◆ **EXERCISE AIM**
Write the data out again, matching every line exactly.

(DATA LISTING)

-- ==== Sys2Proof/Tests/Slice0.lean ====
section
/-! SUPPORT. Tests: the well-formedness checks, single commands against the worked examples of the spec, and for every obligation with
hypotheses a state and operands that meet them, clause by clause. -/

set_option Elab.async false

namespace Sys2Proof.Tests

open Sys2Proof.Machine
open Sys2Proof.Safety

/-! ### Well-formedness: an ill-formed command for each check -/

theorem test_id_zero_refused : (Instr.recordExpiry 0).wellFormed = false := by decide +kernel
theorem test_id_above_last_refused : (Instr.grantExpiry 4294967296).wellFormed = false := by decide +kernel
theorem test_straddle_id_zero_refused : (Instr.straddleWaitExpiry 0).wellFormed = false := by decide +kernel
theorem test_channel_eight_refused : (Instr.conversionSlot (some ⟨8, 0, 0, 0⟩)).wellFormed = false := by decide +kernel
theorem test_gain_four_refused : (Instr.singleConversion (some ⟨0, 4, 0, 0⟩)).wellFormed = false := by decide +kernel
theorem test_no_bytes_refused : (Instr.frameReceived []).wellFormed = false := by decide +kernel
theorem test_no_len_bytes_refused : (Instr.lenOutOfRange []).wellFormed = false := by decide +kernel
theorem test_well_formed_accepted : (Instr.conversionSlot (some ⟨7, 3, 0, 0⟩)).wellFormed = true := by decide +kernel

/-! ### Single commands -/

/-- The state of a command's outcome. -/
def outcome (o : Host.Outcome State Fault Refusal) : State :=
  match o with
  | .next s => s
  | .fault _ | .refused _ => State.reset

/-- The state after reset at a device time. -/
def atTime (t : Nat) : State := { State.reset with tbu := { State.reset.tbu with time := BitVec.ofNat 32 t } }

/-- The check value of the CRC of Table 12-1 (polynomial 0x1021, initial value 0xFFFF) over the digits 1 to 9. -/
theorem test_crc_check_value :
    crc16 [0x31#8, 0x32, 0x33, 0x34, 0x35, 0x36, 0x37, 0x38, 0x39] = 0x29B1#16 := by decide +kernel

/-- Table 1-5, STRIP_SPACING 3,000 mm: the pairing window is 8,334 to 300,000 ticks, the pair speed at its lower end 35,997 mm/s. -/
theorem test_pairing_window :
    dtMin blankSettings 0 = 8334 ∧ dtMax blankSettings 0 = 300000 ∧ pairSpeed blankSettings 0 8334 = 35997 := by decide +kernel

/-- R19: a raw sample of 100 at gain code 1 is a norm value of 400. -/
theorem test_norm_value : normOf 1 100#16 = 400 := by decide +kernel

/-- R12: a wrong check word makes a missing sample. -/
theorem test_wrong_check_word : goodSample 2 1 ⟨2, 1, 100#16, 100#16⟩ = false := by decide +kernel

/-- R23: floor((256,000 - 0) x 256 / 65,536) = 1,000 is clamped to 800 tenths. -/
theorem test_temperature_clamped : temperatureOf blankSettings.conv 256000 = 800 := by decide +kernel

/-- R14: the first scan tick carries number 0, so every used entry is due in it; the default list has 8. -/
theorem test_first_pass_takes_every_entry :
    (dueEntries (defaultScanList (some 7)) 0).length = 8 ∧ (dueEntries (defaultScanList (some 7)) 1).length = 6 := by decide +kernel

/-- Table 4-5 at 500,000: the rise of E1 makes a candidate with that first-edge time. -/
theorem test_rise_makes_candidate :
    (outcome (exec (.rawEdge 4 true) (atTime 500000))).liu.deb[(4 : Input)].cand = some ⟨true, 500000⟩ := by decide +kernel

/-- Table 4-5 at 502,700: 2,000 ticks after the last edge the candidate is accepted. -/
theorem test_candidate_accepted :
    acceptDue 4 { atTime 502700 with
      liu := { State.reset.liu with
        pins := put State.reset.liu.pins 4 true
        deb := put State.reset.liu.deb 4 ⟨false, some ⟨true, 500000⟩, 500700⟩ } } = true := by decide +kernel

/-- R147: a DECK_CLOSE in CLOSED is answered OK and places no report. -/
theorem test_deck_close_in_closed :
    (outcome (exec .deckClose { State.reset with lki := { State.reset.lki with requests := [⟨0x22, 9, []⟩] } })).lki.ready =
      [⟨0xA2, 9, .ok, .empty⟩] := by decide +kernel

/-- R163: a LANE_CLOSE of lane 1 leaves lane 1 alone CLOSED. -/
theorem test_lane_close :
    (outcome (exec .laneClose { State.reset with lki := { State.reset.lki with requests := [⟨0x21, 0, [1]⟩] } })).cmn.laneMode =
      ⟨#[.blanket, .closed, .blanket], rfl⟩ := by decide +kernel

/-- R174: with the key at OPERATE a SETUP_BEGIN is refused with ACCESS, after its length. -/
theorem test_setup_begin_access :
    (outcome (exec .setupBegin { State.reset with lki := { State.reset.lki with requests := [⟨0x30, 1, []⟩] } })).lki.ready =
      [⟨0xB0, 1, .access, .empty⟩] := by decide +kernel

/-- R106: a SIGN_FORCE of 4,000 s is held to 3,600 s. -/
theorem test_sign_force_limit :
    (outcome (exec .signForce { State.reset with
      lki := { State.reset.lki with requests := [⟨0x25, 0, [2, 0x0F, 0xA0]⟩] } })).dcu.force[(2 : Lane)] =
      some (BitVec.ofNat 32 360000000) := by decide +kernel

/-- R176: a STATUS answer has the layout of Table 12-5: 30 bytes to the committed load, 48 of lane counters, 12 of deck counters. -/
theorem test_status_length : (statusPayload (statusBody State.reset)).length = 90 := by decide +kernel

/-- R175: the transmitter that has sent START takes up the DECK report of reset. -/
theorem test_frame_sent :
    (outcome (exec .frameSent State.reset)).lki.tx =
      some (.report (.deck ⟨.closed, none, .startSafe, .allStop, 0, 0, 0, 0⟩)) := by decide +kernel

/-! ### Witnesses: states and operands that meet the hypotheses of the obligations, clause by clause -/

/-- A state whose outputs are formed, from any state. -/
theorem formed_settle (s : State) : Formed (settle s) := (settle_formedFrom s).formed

(End DATA LISTING)

◆ **RESULT OF THE EXERCISE**
-- ==== Sys2Proof/Tests/Slice0.lean ====
section
/-! SUPPORT. Tests: the well-formedness checks, single commands against the worked examples of the spec, and for every obligation with
hypotheses a state and operands that meet them, clause by clause. -/

set_option Elab.async false

namespace Sys2Proof.Tests

open Sys2Proof.Machine
open Sys2Proof.Safety

/-! ### Well-formedness: an ill-formed command for each check -/

theorem test_id_zero_refused : (Instr.recordExpiry 0).wellFormed = false := by decide +kernel
theorem test_id_above_last_refused : (Instr.grantExpiry 4294967296).wellFormed = false := by decide +kernel
theorem test_straddle_id_zero_refused : (Instr.straddleWaitExpiry 0).wellFormed = false := by decide +kernel
theorem test_channel_eight_refused : (Instr.conversionSlot (some ⟨8, 0, 0, 0⟩)).wellFormed = false := by decide +kernel
theorem test_gain_four_refused : (Instr.singleConversion (some ⟨0, 4, 0, 0⟩)).wellFormed = false := by decide +kernel
theorem test_no_bytes_refused : (Instr.frameReceived []).wellFormed = false := by decide +kernel
theorem test_no_len_bytes_refused : (Instr.lenOutOfRange []).wellFormed = false := by decide +kernel
theorem test_well_formed_accepted : (Instr.conversionSlot (some ⟨7, 3, 0, 0⟩)).wellFormed = true := by decide +kernel

/-! ### Single commands -/

/-- The state of a command's outcome. -/
def outcome (o : Host.Outcome State Fault Refusal) : State :=
  match o with
  | .next s => s
  | .fault _ | .refused _ => State.reset

/-- The state after reset at a device time. -/
def atTime (t : Nat) : State := { State.reset with tbu := { State.reset.tbu with time := BitVec.ofNat 32 t } }

/-- The check value of the CRC of Table 12-1 (polynomial 0x1021, initial value 0xFFFF) over the digits 1 to 9. -/
theorem test_crc_check_value :
    crc16 [0x31#8, 0x32, 0x33, 0x34, 0x35, 0x36, 0x37, 0x38, 0x39] = 0x29B1#16 := by decide +kernel

/-- Table 1-5, STRIP_SPACING 3,000 mm: the pairing window is 8,334 to 300,000 ticks, the pair speed at its lower end 35,997 mm/s. -/
theorem test_pairing_window :
    dtMin blankSettings 0 = 8334 ∧ dtMax blankSettings 0 = 300000 ∧ pairSpeed blankSettings 0 8334 = 35997 := by decide +kernel

/-- R19: a raw sample of 100 at gain code 1 is a norm value of 400. -/
theorem test_norm_value : normOf 1 100#16 = 400 := by decide +kernel

/-- R12: a wrong check word makes a missing sample. -/
theorem test_wrong_check_word : goodSample 2 1 ⟨2, 1, 100#16, 100#16⟩ = false := by decide +kernel

/-- R23: floor((256,000 - 0) x 256 / 65,536) = 1,000 is clamped to 800 tenths. -/
theorem test_temperature_clamped : temperatureOf blankSettings.conv 256000 = 800 := by decide +kernel

/-- R14: the first scan tick carries number 0, so every used entry is due in it; the default list has 8. -/
theorem test_first_pass_takes_every_entry :
    (dueEntries (defaultScanList (some 7)) 0).length = 8 ∧ (dueEntries (defaultScanList (some 7)) 1).length = 6 := by decide +kernel

/-- Table 4-5 at 500,000: the rise of E1 makes a candidate with that first-edge time. -/
theorem test_rise_makes_candidate :
    (outcome (exec (.rawEdge 4 true) (atTime 500000))).liu.deb[(4 : Input)].cand = some ⟨true, 500000⟩ := by decide +kernel

/-- Table 4-5 at 502,700: 2,000 ticks after the last edge the candidate is accepted. -/
theorem test_candidate_accepted :
    acceptDue 4 { atTime 502700 with
      liu := { State.reset.liu with
        pins := put State.reset.liu.pins 4 true
        deb := put State.reset.liu.deb 4 ⟨false, some ⟨true, 500000⟩, 500700⟩ } } = true := by decide +kernel

/-- R147: a DECK_CLOSE in CLOSED is answered OK and places no report. -/
theorem test_deck_close_in_closed :
    (outcome (exec .deckClose { State.reset with lki := { State.reset.lki with requests := [⟨0x22, 9, []⟩] } })).lki.ready =
      [⟨0xA2, 9, .ok, .empty⟩] := by decide +kernel

/-- R163: a LANE_CLOSE of lane 1 leaves lane 1 alone CLOSED. -/
theorem test_lane_close :
    (outcome (exec .laneClose { State.reset with lki := { State.reset.lki with requests := [⟨0x21, 0, [1]⟩] } })).cmn.laneMode =
      ⟨#[.blanket, .closed, .blanket], rfl⟩ := by decide +kernel

/-- R174: with the key at OPERATE a SETUP_BEGIN is refused with ACCESS, after its length. -/
theorem test_setup_begin_access :
    (outcome (exec .setupBegin { State.reset with lki := { State.reset.lki with requests := [⟨0x30, 1, []⟩] } })).lki.ready =
      [⟨0xB0, 1, .access, .empty⟩] := by decide +kernel

/-- R106: a SIGN_FORCE of 4,000 s is held to 3,600 s. -/
theorem test_sign_force_limit :
    (outcome (exec .signForce { State.reset with
      lki := { State.reset.lki with requests := [⟨0x25, 0, [2, 0x0F, 0xA0]⟩] } })).dcu.force[(2 : Lane)] =
      some (BitVec.ofNat 32 360000000) := by decide +kernel

/-- R176: a STATUS answer has the layout of Table 12-5: 30 bytes to the committed load, 48 of lane counters, 12 of deck counters. -/
theorem test_status_length : (statusPayload (statusBody State.reset)).length = 90 := by decide +kernel

/-- R175: the transmitter that has sent START takes up the DECK report of reset. -/
theorem test_frame_sent :
    (outcome (exec .frameSent State.reset)).lki.tx =
      some (.report (.deck ⟨.closed, none, .startSafe, .allStop, 0, 0, 0, 0⟩)) := by decide +kernel

/-! ### Witnesses: states and operands that meet the hypotheses of the obligations, clause by clause -/

/-- A state whose outputs are formed, from any state. -/
theorem formed_settle (s : State) : Formed (settle s) := (settle_formedFrom s).formed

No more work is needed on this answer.